Please copy each line of the listing below in which the word "goodBase" appears.

* MATERIAL TO PROCESS *
------------------------
-- ==== Sys2Proof/Machine/Lifecycle.lean ====
section
/-! DEFINITION. CONSTRUCT, RESET_HOOK and DEVICE_RESET (70_reset_and_hazards.md R440 to R442). -/

namespace Sys2Proof.Machine

/-- The bases CONSTRUCT accepts (20_memory.md R177). -/
def goodBase (base : Word) : Bool := base.toNat % 4 == 0 && base.toNat + 0xFC ≤ 0xFFFFFFFF

/-- CONSTRUCT: every engine register takes the value of 10_state.md R155, no event is emitted; REM, DONE and BUF are
unspecified there and take free values (log entry 2). It is the one operation HALTED does not refuse (10_state.md R134;
log entry 13). EXT_BLKCNT and OCR_SUPPORTED come from the parameters (log entry 19). -/
def execConstruct (base : Word) (s : State) : Host.Outcome State Fault Refusal :=
  if goodBase base then
    .next
      { s with
        base := base
        extBlkcnt := s.cfg.extBlkcnt
        ocrSupported := s.cfg.ocrSupported
        inflight := none
        fsm := .idle
        seq := .s0
        session := none
        rem := Config.freeRem s.freeCount
        done := Config.freeDone s.freeCount
        buf := (List.range blksz).map (Config.freeByte s.freeCount)
        halted := false
        errorFlag := 0
        respWords := []
        task := none
        freeCount := s.freeCount + 1
        result := some (.ok .unit) }
  else .next (s.refuse .badBase)

/-- RESET_HOOK: its whole effect is the event (70_reset_and_hazards.md R441; as a request of the host: log entry 14). -/
def execResetHook (s : State) : Host.Outcome State Fault Refusal :=
  hostOp s (fun s => s.hook.endOp (.ok .unit))

/-- DEVICE_RESET: the session is dropped, SEQ is S0 (70_reset_and_hazards.md R442). -/
def execDeviceReset (s : State) : Host.Outcome State Fault Refusal :=
  hostOp s (fun s => (s.setSession none).endOp (.ok .unit))

end Sys2Proof.Machine
end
------------------------
* RESPONSE TO THE TASK *
def goodBase (base : Word) : Bool := base.toNat % 4 == 0 && base.toNat + 0xFC ≤ 0xFFFFFFFF
  if goodBase base then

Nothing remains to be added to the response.